"What the hell was that?" someone shouted.
"Looks like a big fire just started downtown, but there aren't any sirens!"
The hubbub started again, people milling around; then two young men in fleece vests came in. They were helping along an older guy; he had an arm over each shoulder, and his face was streaming with blood.
"Whoa!" she said, jumping down from the dais. "Hey there! Let me through-I know some first aid."
By the time she got there Dennis had the kit out and the two students had the injured man sitting down in one of the use-polished wooden chairs. One of the waitresses brought a bowl of water and a towel, and she used it to mop away the blood.
It looked worse than it was; head wounds always bled badly, and this was a simple pressure-cut over the forehead, heading a ways back up into the scalp. The man was awake enough to wince and try to pull away as she dabbed disinfectant ointment on the cut and did what she could with bandages. Dennis put a candle in her hand; she held it in front of one of the man's eyes, and then the other.
Maybe the left is a little less responsive than the right, she thought.
The man blinked, but he seemed to be at least minimally aware of where he was. "Thanks," he said, his voice slurred. "I was driving fine, and then there was this flash and my car stopped. Well, the engine did, and then I hit a streetlamp-"

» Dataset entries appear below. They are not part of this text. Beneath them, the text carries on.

-- ==== Sys2Proof/Tests/Slice0.lean ====
section
/-!
SUPPORT. Tests: the words of spec/30_encoding.md, the vectors of spec/95_test_vectors.md (E1 to E10, V1 to V103),
checks that refuse ill-formed terms, and a witness for the hypotheses of every obligation that has any.
-/

namespace Sys2Proof.Tests

open Sys2Proof Sys2Proof.Machine

/-! ### Helpers -/

/-- The reset state with the word `w` at `PC = pc`. -/
def at' (pc w : Nat) : State := { State.reset with pc := BitVec.ofNat 16 pc }.withFetchWord 16 w

/-- A state with byte `b` stored at `a`. -/
def poke (s : State) (a : Nat) (b : Byte) : State := { s with mem := s.mem.writeByte a b }

/-- What `f` reads in the state after one step. -/
def after {α : Type} (s : State) (f : State → α) : Option α :=
  match step s with
  | .next t => some (f t)
  | _ => none

/-- What `f` reads in the result of a host command. -/
def reply {α : Type} (c : HostCommand) (s : State) (f : HostResult → α) : Option α :=
  match hostAction c s with
  | .done r => some (f r)
  | .refused _ => none

/-! ### Checks that refuse ill-formed terms -/

theorem test_fits_refuses_wide_register : Operand.fits ⟨4, 16⟩ = false := by decide
theorem test_fits_refuses_wide_byte : Operand.fits ⟨8, 256⟩ = false := by decide
theorem test_fits_refuses_wide_address : Operand.fits ⟨12, 4096⟩ = false := by decide
theorem test_wellFormed_accepts : (Instr.drw 0xF 0xF 0xF).wellFormed = true := by decide
/-- V97. -/
theorem test_image_refuses_overlong : ProgramImage.wellFormed ⟨[1, 2, 3], 0xFFE⟩ = false := by decide
/-- V96. -/
theorem test_image_accepts_last_bytes : ProgramImage.wellFormed ⟨[1, 2, 3], 0xFFD⟩ = true := by decide
theorem test_memory_refuses_unsorted : Memory.wf [(5, 1), (4, 1)] = false := by decide
theorem test_memory_refuses_repeat : Memory.wf [(5, 1), (5, 2)] = false := by decide
theorem test_memory_refuses_zero_cell : Memory.wf [(5, 0)] = false := by decide
theorem test_memory_refuses_outside : Memory.wf [(4096, 1)] = false := by decide
theorem test_memory_zero_write_removes : Memory.writeByte [(5, 7)] 5 0 = [] := by decide
theorem test_decode_refuses_one_byte : decode [0x12] = .error .truncated := by decide
theorem test_inv_refuses_memory : ¬ State.Inv { State.reset with mem := [(5, 0)] } := by decide
theorem test_inv_refuses_i : ¬ State.Inv { State.reset with i := 0x1000 } := by decide
theorem test_inv_refuses_pc : ¬ State.Inv { State.reset with pc := 0x10FF } := by decide
theorem test_inv_refuses_length : ¬ State.Inv { State.reset with programLength := 4097 } := by decide
theorem test_inv_refuses_dirty_stack :
    ¬ State.Inv { State.reset with stack := State.reset.stack.set 0 1 } := by decide
theorem test_inv_refuses_far_caller :
    ¬ State.Inv { State.reset with stack := State.reset.stack.set 0 0xFFF, sp := 1 } := by decide
theorem test_inv_refuses_running : ¬ State.Inv { State.reset with running := true } := by decide
theorem test_inv_refuses_faulted_without_record :
    ¬ State.Inv { State.reset with lifecycle := .faulted } := by decide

"I think this guy needs to get to a hospital," she said. "He might have a concussion, and he probably ought to have a couple of stitches."
Dennis looked sad at the best of times; he was a decade and change older than her, in his late forties, and going bald on top with a ponytail behind. As if to compensate he had a bushy soup-strainer mustache and muttonchops in gray-streaked brown, and big, mournful, russet brown eyes.